### WHAT YOU NEED TO DO:
Exactly as they appear, restate the lines of the material, from the first through the one containing "s.corr := by unfold State.joinRequest; split <;> simp".

### RECORDS SHOWN:
/-! ### joinRequest -/

@[simp] theorem State.joinRequest_phase (s : State) (q : Request) : (s.joinRequest q).phase = s.phase := by unfold State.joinRequest; split <;> simp
@[simp] theorem State.joinRequest_tb (s : State) (q : Request) : (s.joinRequest q).tb = s.tb := by unfold State.joinRequest; split <;> simp
@[simp] theorem State.joinRequest_portA (s : State) (q : Request) : (s.joinRequest q).portA = s.portA := by unfold State.joinRequest; split <;> simp
@[simp] theorem State.joinRequest_portB (s : State) (q : Request) : (s.joinRequest q).portB = s.portB := by unfold State.joinRequest; split <;> simp
@[simp] theorem State.joinRequest_asm (s : State) (q : Request) : (s.joinRequest q).asm = s.asm := by unfold State.joinRequest; split <;> simp
@[simp] theorem State.joinRequest_store (s : State) (q : Request) : (s.joinRequest q).store = s.store := by unfold State.joinRequest; split <;> simp
@[simp] theorem State.joinRequest_corr (s : State) (q : Request) : (s.joinRequest q).corr = s.corr := by unfold State.joinRequest; split <;> simp
@[simp] theorem State.joinRequest_screens (s : State) (q : Request) : (s.joinRequest q).screens = s.screens := by unfold State.joinRequest; split <;> simp
@[simp] theorem State.joinRequest_dec (s : State) (q : Request) : (s.joinRequest q).dec = s.dec := by unfold State.joinRequest; split <;> simp
@[simp] theorem State.joinRequest_aux (s : State) (q : Request) : (s.joinRequest q).aux = s.aux := by unfold State.joinRequest; split <;> simp
@[simp] theorem State.joinRequest_staging (s : State) (q : Request) : (s.joinRequest q).staging = s.staging := by unfold State.joinRequest; split <;> simp
@[simp] theorem State.joinRequest_settings (s : State) (q : Request) : (s.joinRequest q).settings = s.settings := by unfold State.joinRequest; split <;> simp
@[simp] theorem State.joinRequest_pending (s : State) (q : Request) : (s.joinRequest q).pending = s.pending := by unfold State.joinRequest; split <;> simp

/-! ### judgeFrame -/

@[simp] theorem State.judgeFrame_phase (s : State) (n : Nat) (l : List Byte) : (s.judgeFrame n l).phase = s.phase := by
  unfold State.judgeFrame; split <;> simp
@[simp] theorem State.judgeFrame_tb (s : State) (n : Nat) (l : List Byte) : (s.judgeFrame n l).tb = s.tb := by
  unfold State.judgeFrame; split <;> simp
@[simp] theorem State.judgeFrame_portA (s : State) (n : Nat) (l : List Byte) : (s.judgeFrame n l).portA = s.portA := by
  unfold State.judgeFrame; split <;> simp
@[simp] theorem State.judgeFrame_portB (s : State) (n : Nat) (l : List Byte) : (s.judgeFrame n l).portB = s.portB := by
  unfold State.judgeFrame; split <;> simp
@[simp] theorem State.judgeFrame_asm (s : State) (n : Nat) (l : List Byte) : (s.judgeFrame n l).asm = s.asm := by
  unfold State.judgeFrame; split <;> simp
@[simp] theorem State.judgeFrame_store (s : State) (n : Nat) (l : List Byte) : (s.judgeFrame n l).store = s.store := by
  unfold State.judgeFrame; split <;> simp
@[simp] theorem State.judgeFrame_corr (s : State) (n : Nat) (l : List Byte) : (s.judgeFrame n l).corr = s.corr := by
  unfold State.judgeFrame; split <;> simp
@[simp] theorem State.judgeFrame_screens (s : State) (n : Nat) (l : List Byte) : (s.judgeFrame n l).screens = s.screens := by
  unfold State.judgeFrame; split <;> simp
@[simp] theorem State.judgeFrame_dec (s : State) (n : Nat) (l : List Byte) : (s.judgeFrame n l).dec = s.dec := by
  unfold State.judgeFrame; split <;> simp
@[simp] theorem State.judgeFrame_aux (s : State) (n : Nat) (l : List Byte) : (s.judgeFrame n l).aux = s.aux := by
  unfold State.judgeFrame; split <;> simp
@[simp] theorem State.judgeFrame_staging (s : State) (n : Nat) (l : List Byte) : (s.judgeFrame n l).staging = s.staging := by
  unfold State.judgeFrame; split <;> simp
@[simp] theorem State.judgeFrame_settings (s : State) (n : Nat) (l : List Byte) : (s.judgeFrame n l).settings = s.settings := by
  unfold State.judgeFrame; split <;> simp
@[simp] theorem State.judgeFrame_pending (s : State) (n : Nat) (l : List Byte) : (s.judgeFrame n l).pending = s.pending := by
  unfold State.judgeFrame; split <;> simp

/-! ### frameArrived -/

@[simp] theorem State.frameArrived_phase (s : State) (n : Nat) (l : List Byte) : (s.frameArrived n l).phase = s.phase := by
  unfold State.frameArrived; split <;> simp
@[simp] theorem State.frameArrived_tb (s : State) (n : Nat) (l : List Byte) : (s.frameArrived n l).tb = s.tb := by
  unfold State.frameArrived; split <;> simp
@[simp] theorem State.frameArrived_portA (s : State) (n : Nat) (l : List Byte) : (s.frameArrived n l).portA = s.portA := by
  unfold State.frameArrived; split <;> simp
@[simp] theorem State.frameArrived_portB (s : State) (n : Nat) (l : List Byte) : (s.frameArrived n l).portB = s.portB := by
  unfold State.frameArrived; split <;> simp
@[simp] theorem State.frameArrived_asm (s : State) (n : Nat) (l : List Byte) : (s.frameArrived n l).asm = s.asm := by
  unfold State.frameArrived; split <;> simp
@[simp] theorem State.frameArrived_store (s : State) (n : Nat) (l : List Byte) : (s.frameArrived n l).store = s.store := by
  unfold State.frameArrived; split <;> simp
@[simp] theorem State.frameArrived_corr (s : State) (n : Nat) (l : List Byte) : (s.frameArrived n l).corr = s.corr := by
  unfold State.frameArrived; split <;> simp
@[simp] theorem State.frameArrived_screens (s : State) (n : Nat) (l : List Byte) : (s.frameArrived n l).screens = s.screens := by
  unfold State.frameArrived; split <;> simp
@[simp] theorem State.frameArrived_dec (s : State) (n : Nat) (l : List Byte) : (s.frameArrived n l).dec = s.dec := by
  unfold State.frameArrived; split <;> simp
@[simp] theorem State.frameArrived_aux (s : State) (n : Nat) (l : List Byte) : (s.frameArrived n l).aux = s.aux := by
  unfold State.frameArrived; split <;> simp
@[simp] theorem State.frameArrived_staging (s : State) (n : Nat) (l : List Byte) : (s.frameArrived n l).staging = s.staging := by
  unfold State.frameArrived; split <;> simp
@[simp] theorem State.frameArrived_pending (s : State) (n : Nat) (l : List Byte) : (s.frameArrived n l).pending = s.pending := by
  unfold State.frameArrived; split <;> simp

/-! ### lateFrameArrived -/

@[simp] theorem State.lateFrameArrived_phase (s : State) (n : Nat) (l : List Byte) : (s.lateFrameArrived n l).phase = s.phase := by
  unfold State.lateFrameArrived; split <;> simp
@[simp] theorem State.lateFrameArrived_tb (s : State) (n : Nat) (l : List Byte) : (s.lateFrameArrived n l).tb = s.tb := by
  unfold State.lateFrameArrived; split <;> simp
@[simp] theorem State.lateFrameArrived_portA (s : State) (n : Nat) (l : List Byte) : (s.lateFrameArrived n l).portA = s.portA := by
  unfold State.lateFrameArrived; split <;> simp
@[simp] theorem State.lateFrameArrived_portB (s : State) (n : Nat) (l : List Byte) : (s.lateFrameArrived n l).portB = s.portB := by
  unfold State.lateFrameArrived; split <;> simp
@[simp] theorem State.lateFrameArrived_asm (s : State) (n : Nat) (l : List Byte) : (s.lateFrameArrived n l).asm = s.asm := by
  unfold State.lateFrameArrived; split <;> simp
@[simp] theorem State.lateFrameArrived_store (s : State) (n : Nat) (l : List Byte) : (s.lateFrameArrived n l).store = s.store := by
  unfold State.lateFrameArrived; split <;> simp
@[simp] theorem State.lateFrameArrived_corr (s : State) (n : Nat) (l : List Byte) : (s.lateFrameArrived n l).corr = s.corr := by
  unfold State.lateFrameArrived; split <;> simp
@[simp] theorem State.lateFrameArrived_screens (s : State) (n : Nat) (l : List Byte) : (s.lateFrameArrived n l).screens = s.screens := by
  unfold State.lateFrameArrived; split <;> simp
@[simp] theorem State.lateFrameArrived_dec (s : State) (n : Nat) (l : List Byte) : (s.lateFrameArrived n l).dec = s.dec := by
  unfold State.lateFrameArrived; split <;> simp
@[simp] theorem State.lateFrameArrived_aux (s : State) (n : Nat) (l : List Byte) : (s.lateFrameArrived n l).aux = s.aux := by
  unfold State.lateFrameArrived; split <;> simp
@[simp] theorem State.lateFrameArrived_staging (s : State) (n : Nat) (l : List Byte) : (s.lateFrameArrived n l).staging = s.staging := by
  unfold State.lateFrameArrived; split <;> simp
@[simp] theorem State.lateFrameArrived_pending (s : State) (n : Nat) (l : List Byte) : (s.lateFrameArrived n l).pending = s.pending := by
  unfold State.lateFrameArrived; split <;> simp

/-! ### huntByte, linkByte -/

@[simp] theorem State.huntByte_phase (s : State) (b : Byte) : (s.huntByte b).phase = s.phase := by
  unfold State.huntByte; simp only []; split <;> (try split_ifs) <;> simp
@[simp] theorem State.huntByte_tb (s : State) (b : Byte) : (s.huntByte b).tb = s.tb := by
  unfold State.huntByte; simp only []; split <;> (try split_ifs) <;> simp
@[simp] theorem State.huntByte_portA (s : State) (b : Byte) : (s.huntByte b).portA = s.portA := by
  unfold State.huntByte; simp only []; split <;> (try split_ifs) <;> simp
@[simp] theorem State.huntByte_portB (s : State) (b : Byte) : (s.huntByte b).portB = s.portB := by
  unfold State.huntByte; simp only []; split <;> (try split_ifs) <;> simp
@[simp] theorem State.huntByte_asm (s : State) (b : Byte) : (s.huntByte b).asm = s.asm := by
  unfold State.huntByte; simp only []; split <;> (try split_ifs) <;> simp
@[simp] theorem State.huntByte_store (s : State) (b : Byte) : (s.huntByte b).store = s.store := by
  unfold State.huntByte; simp only []; split <;> (try split_ifs) <;> simp
@[simp] theorem State.huntByte_corr (s : State) (b : Byte) : (s.huntByte b).corr = s.corr := by
  unfold State.huntByte; simp only []; split <;> (try split_ifs) <;> simp
@[simp] theorem State.huntByte_screens (s : State) (b : Byte) : (s.huntByte b).screens = s.screens := by
  unfold State.huntByte; simp only []; split <;> (try split_ifs) <;> simp
@[simp] theorem State.huntByte_dec (s : State) (b : Byte) : (s.huntByte b).dec = s.dec := by
  unfold State.huntByte; simp only []; split <;> (try split_ifs) <;> simp
@[simp] theorem State.huntByte_aux (s : State) (b : Byte) : (s.huntByte b).aux = s.aux := by
  unfold State.huntByte; simp only []; split <;> (try split_ifs) <;> simp
@[simp] theorem State.huntByte_staging (s : State) (b : Byte) : (s.huntByte b).staging = s.staging := by
  unfold State.huntByte; simp only []; split <;> (try split_ifs) <;> simp
@[simp] theorem State.huntByte_pending (s : State) (b : Byte) : (s.huntByte b).pending = s.pending := by
  unfold State.huntByte; simp only []; split <;> (try split_ifs) <;> simp
@[simp] theorem State.linkByte_phase (s : State) (b : Byte) : (s.linkByte b).phase = s.phase := by
  unfold State.linkByte; simp only []; split <;> (try split_ifs) <;> simp
@[simp] theorem State.linkByte_tb (s : State) (b : Byte) : (s.linkByte b).tb = s.tb := by
  unfold State.linkByte; simp only []; split <;> (try split_ifs) <;> simp
@[simp] theorem State.linkByte_portA (s : State) (b : Byte) : (s.linkByte b).portA = s.portA := by
  unfold State.linkByte; simp only []; split <;> (try split_ifs) <;> simp
@[simp] theorem State.linkByte_portB (s : State) (b : Byte) : (s.linkByte b).portB = s.portB := by
  unfold State.linkByte; simp only []; split <;> (try split_ifs) <;> simp
@[simp] theorem State.linkByte_asm (s : State) (b : Byte) : (s.linkByte b).asm = s.asm := by
  unfold State.linkByte; simp only []; split <;> (try split_ifs) <;> simp
@[simp] theorem State.linkByte_store (s : State) (b : Byte) : (s.linkByte b).store = s.store := by
  unfold State.linkByte; simp only []; split <;> (try split_ifs) <;> simp
@[simp] theorem State.linkByte_corr (s : State) (b : Byte) : (s.linkByte b).corr = s.corr := by
  unfold State.linkByte; simp only []; split <;> (try split_ifs) <;> simp
@[simp] theorem State.linkByte_screens (s : State) (b : Byte) : (s.linkByte b).screens = s.screens := by
  unfold State.linkByte; simp only []; split <;> (try split_ifs) <;> simp
@[simp] theorem State.linkByte_dec (s : State) (b : Byte) : (s.linkByte b).dec = s.dec := by
  unfold State.linkByte; simp only []; split <;> (try split_ifs) <;> simp
@[simp] theorem State.linkByte_aux (s : State) (b : Byte) : (s.linkByte b).aux = s.aux := by
  unfold State.linkByte; simp only []; split <;> (try split_ifs) <;> simp
@[simp] theorem State.linkByte_staging (s : State) (b : Byte) : (s.linkByte b).staging = s.staging := by
  unfold State.linkByte; simp only []; split <;> (try split_ifs) <;> simp
@[simp] theorem State.linkByte_pending (s : State) (b : Byte) : (s.linkByte b).pending = s.pending := by
  unfold State.linkByte; simp only []; split <;> (try split_ifs) <;> simp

### SOLUTION TO THIS PROBLEM:
/-! ### joinRequest -/

@[simp] theorem State.joinRequest_phase (s : State) (q : Request) : (s.joinRequest q).phase = s.phase := by unfold State.joinRequest; split <;> simp
@[simp] theorem State.joinRequest_tb (s : State) (q : Request) : (s.joinRequest q).tb = s.tb := by unfold State.joinRequest; split <;> simp
@[simp] theorem State.joinRequest_portA (s : State) (q : Request) : (s.joinRequest q).portA = s.portA := by unfold State.joinRequest; split <;> simp
@[simp] theorem State.joinRequest_portB (s : State) (q : Request) : (s.joinRequest q).portB = s.portB := by unfold State.joinRequest; split <;> simp
@[simp] theorem State.joinRequest_asm (s : State) (q : Request) : (s.joinRequest q).asm = s.asm := by unfold State.joinRequest; split <;> simp
@[simp] theorem State.joinRequest_store (s : State) (q : Request) : (s.joinRequest q).store = s.store := by unfold State.joinRequest; split <;> simp
@[simp] theorem State.joinRequest_corr (s : State) (q : Request) : (s.joinRequest q).corr = s.corr := by unfold State.joinRequest; split <;> simp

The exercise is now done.